**Problem statement**
Copy, exactly and without additions, every line in the records below from the one holding "-- ==== Sys2Proof/Certificates/Slice0/Obligations.lean" through the one holding "0x00000006 = .ok .hiz", both ends included.

_____

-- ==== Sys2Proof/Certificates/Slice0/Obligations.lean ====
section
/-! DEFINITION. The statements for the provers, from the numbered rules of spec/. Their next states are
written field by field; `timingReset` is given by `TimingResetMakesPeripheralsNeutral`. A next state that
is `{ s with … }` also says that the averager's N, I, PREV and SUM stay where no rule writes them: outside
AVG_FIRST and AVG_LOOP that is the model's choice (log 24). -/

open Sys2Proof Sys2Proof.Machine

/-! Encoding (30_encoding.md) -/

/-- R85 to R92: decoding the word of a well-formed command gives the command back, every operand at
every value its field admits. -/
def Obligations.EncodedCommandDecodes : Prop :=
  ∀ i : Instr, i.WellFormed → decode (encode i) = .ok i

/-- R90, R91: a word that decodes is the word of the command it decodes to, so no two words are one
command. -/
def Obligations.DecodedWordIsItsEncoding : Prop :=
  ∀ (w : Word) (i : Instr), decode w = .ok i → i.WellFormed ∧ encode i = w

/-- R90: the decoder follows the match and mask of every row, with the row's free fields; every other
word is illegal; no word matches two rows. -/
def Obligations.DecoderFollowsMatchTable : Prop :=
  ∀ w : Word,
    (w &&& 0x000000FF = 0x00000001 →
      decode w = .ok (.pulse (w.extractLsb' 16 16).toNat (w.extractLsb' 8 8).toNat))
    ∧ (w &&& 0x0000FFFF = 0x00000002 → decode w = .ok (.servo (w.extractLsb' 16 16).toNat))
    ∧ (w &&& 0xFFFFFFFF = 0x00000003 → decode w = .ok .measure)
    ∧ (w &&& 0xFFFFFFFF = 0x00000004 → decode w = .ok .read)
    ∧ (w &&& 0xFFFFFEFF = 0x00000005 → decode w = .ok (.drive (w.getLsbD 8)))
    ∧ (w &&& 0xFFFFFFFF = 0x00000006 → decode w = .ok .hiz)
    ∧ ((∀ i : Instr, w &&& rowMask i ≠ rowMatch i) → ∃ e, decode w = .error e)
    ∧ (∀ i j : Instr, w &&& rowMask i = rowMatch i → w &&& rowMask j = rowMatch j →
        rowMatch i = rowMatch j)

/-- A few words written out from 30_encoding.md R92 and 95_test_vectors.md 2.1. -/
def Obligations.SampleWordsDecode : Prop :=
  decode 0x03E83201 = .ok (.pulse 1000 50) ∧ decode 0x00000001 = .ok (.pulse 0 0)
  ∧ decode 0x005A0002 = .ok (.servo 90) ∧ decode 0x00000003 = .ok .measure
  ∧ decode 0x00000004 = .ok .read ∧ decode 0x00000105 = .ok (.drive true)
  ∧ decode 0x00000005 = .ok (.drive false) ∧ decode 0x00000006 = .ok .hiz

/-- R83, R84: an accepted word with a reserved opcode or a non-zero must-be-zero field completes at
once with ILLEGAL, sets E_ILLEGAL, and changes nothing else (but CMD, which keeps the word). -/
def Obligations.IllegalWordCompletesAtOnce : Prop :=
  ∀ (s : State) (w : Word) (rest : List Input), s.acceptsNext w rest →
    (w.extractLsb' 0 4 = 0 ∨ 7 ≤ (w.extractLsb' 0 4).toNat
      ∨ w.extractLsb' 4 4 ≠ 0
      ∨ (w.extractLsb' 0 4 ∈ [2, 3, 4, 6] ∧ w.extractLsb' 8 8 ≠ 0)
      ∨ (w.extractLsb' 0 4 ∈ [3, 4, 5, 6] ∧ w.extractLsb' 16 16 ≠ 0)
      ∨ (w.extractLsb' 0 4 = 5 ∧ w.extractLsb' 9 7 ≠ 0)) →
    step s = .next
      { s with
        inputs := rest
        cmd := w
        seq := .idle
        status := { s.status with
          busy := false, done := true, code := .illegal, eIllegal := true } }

_____

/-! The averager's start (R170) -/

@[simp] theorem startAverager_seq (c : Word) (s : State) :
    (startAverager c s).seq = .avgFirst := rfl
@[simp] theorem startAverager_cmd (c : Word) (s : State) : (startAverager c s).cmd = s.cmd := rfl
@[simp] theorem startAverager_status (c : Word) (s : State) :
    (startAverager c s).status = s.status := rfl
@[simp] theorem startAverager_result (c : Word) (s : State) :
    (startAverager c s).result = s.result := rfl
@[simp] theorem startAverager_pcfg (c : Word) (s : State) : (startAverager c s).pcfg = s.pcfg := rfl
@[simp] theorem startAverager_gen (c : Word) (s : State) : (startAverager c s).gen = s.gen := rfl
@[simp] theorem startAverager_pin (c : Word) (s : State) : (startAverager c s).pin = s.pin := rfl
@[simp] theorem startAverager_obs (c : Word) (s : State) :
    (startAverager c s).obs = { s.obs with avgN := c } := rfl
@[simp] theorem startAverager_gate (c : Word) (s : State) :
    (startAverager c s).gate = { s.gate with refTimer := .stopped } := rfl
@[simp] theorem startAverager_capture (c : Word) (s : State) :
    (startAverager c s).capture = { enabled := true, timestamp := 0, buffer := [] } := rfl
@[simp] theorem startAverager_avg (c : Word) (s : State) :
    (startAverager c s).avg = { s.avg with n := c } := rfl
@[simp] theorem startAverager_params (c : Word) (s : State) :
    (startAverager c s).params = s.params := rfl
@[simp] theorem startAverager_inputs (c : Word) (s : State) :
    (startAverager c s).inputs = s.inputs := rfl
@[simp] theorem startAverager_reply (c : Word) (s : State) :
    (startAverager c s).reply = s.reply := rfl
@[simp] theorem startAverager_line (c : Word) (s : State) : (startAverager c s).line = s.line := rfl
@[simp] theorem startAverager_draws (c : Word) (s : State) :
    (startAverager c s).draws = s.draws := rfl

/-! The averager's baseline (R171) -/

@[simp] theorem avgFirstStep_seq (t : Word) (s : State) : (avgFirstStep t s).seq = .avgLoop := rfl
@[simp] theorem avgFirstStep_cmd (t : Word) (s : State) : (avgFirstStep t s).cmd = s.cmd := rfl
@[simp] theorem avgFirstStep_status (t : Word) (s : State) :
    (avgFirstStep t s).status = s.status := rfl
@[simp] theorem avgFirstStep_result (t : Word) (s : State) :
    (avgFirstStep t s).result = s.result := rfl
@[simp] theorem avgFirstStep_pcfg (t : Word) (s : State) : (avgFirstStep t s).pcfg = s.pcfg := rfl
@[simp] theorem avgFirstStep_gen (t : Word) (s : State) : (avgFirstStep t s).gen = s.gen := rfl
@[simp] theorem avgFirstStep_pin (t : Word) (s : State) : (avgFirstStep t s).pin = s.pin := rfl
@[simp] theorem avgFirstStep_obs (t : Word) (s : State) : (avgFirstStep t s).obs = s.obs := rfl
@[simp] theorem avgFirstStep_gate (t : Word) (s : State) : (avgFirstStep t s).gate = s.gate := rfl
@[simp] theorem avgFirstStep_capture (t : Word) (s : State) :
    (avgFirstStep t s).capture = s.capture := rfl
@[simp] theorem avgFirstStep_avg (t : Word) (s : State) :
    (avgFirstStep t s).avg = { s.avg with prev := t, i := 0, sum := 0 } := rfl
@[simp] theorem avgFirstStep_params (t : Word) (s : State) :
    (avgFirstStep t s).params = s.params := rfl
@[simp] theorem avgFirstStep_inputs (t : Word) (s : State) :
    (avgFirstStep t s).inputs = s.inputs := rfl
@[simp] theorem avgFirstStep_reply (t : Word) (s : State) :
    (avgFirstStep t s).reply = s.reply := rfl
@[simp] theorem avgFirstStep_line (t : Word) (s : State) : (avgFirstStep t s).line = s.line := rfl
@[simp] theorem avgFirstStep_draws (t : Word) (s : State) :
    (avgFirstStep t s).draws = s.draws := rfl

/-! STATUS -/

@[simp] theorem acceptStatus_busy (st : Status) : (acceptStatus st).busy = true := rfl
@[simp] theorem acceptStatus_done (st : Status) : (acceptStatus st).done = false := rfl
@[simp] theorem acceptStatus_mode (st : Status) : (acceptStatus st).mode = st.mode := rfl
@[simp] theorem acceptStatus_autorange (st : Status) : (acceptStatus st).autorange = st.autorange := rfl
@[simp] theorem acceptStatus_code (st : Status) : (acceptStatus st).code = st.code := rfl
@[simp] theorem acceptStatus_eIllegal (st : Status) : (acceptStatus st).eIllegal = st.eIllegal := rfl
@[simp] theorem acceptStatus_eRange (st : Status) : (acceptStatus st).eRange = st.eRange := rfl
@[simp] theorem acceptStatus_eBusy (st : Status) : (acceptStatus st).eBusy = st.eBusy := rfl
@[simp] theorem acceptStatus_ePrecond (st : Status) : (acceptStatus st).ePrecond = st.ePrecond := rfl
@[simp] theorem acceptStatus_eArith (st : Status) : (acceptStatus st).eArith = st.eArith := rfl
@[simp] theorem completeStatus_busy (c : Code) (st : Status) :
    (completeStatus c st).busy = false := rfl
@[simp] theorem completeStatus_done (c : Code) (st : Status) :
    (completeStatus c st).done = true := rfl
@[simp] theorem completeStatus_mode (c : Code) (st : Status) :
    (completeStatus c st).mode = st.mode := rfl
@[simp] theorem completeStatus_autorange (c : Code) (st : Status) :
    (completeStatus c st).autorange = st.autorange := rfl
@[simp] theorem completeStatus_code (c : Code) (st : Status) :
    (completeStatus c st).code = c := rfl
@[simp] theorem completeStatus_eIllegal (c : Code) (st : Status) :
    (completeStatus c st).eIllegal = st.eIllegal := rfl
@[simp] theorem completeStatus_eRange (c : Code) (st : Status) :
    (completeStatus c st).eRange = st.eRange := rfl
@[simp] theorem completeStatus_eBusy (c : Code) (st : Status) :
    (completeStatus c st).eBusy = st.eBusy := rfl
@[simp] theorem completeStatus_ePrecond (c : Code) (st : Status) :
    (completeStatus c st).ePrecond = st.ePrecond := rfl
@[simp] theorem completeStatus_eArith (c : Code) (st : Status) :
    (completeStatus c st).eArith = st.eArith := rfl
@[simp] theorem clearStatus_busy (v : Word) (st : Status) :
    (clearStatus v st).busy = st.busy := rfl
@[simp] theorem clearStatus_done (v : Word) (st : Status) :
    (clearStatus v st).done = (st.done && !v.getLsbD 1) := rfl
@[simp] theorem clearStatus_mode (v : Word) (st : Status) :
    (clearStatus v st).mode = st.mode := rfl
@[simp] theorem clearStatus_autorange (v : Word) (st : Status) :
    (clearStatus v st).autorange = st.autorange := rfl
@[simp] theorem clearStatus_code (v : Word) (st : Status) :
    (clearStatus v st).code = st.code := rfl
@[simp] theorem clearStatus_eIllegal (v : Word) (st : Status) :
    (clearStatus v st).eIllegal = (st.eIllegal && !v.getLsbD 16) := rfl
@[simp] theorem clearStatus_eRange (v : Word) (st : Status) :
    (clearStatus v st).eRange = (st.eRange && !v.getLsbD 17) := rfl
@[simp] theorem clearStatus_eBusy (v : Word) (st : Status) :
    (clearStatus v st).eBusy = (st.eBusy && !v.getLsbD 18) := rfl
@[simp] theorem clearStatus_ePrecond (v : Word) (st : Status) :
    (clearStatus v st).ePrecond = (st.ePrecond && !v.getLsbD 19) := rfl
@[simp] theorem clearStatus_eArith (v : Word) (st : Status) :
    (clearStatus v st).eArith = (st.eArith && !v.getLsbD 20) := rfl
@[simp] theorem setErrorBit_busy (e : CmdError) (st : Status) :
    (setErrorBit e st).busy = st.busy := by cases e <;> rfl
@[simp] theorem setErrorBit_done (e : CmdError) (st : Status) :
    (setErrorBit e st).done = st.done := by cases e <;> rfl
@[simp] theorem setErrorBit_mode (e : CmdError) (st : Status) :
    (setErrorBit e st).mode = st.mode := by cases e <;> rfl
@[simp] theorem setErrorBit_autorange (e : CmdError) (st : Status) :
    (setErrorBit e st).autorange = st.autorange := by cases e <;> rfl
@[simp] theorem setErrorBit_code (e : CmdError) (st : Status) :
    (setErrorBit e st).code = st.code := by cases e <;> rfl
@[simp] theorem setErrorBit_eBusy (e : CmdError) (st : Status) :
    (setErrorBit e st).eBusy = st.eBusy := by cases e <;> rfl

_____

**Expected answer**
-- ==== Sys2Proof/Certificates/Slice0/Obligations.lean ====
section
/-! DEFINITION. The statements for the provers, from the numbered rules of spec/. Their next states are
written field by field; `timingReset` is given by `TimingResetMakesPeripheralsNeutral`. A next state that
is `{ s with … }` also says that the averager's N, I, PREV and SUM stay where no rule writes them: outside
AVG_FIRST and AVG_LOOP that is the model's choice (log 24). -/

open Sys2Proof Sys2Proof.Machine

/-! Encoding (30_encoding.md) -/

/-- R85 to R92: decoding the word of a well-formed command gives the command back, every operand at
every value its field admits. -/
def Obligations.EncodedCommandDecodes : Prop :=
  ∀ i : Instr, i.WellFormed → decode (encode i) = .ok i

/-- R90, R91: a word that decodes is the word of the command it decodes to, so no two words are one
command. -/
def Obligations.DecodedWordIsItsEncoding : Prop :=
  ∀ (w : Word) (i : Instr), decode w = .ok i → i.WellFormed ∧ encode i = w

/-- R90: the decoder follows the match and mask of every row, with the row's free fields; every other
word is illegal; no word matches two rows. -/
def Obligations.DecoderFollowsMatchTable : Prop :=
  ∀ w : Word,
    (w &&& 0x000000FF = 0x00000001 →
      decode w = .ok (.pulse (w.extractLsb' 16 16).toNat (w.extractLsb' 8 8).toNat))
    ∧ (w &&& 0x0000FFFF = 0x00000002 → decode w = .ok (.servo (w.extractLsb' 16 16).toNat))
    ∧ (w &&& 0xFFFFFFFF = 0x00000003 → decode w = .ok .measure)
    ∧ (w &&& 0xFFFFFFFF = 0x00000004 → decode w = .ok .read)
    ∧ (w &&& 0xFFFFFEFF = 0x00000005 → decode w = .ok (.drive (w.getLsbD 8)))
    ∧ (w &&& 0xFFFFFFFF = 0x00000006 → decode w = .ok .hiz)
    ∧ ((∀ i : Instr, w &&& rowMask i ≠ rowMatch i) → ∃ e, decode w = .error e)
    ∧ (∀ i j : Instr, w &&& rowMask i = rowMatch i → w &&& rowMask j = rowMatch j →
        rowMatch i = rowMatch j)

/-- A few words written out from 30_encoding.md R92 and 95_test_vectors.md 2.1. -/
def Obligations.SampleWordsDecode : Prop :=
  decode 0x03E83201 = .ok (.pulse 1000 50) ∧ decode 0x00000001 = .ok (.pulse 0 0)
  ∧ decode 0x005A0002 = .ok (.servo 90) ∧ decode 0x00000003 = .ok .measure
  ∧ decode 0x00000004 = .ok .read ∧ decode 0x00000105 = .ok (.drive true)
  ∧ decode 0x00000005 = .ok (.drive false) ∧ decode 0x00000006 = .ok .hiz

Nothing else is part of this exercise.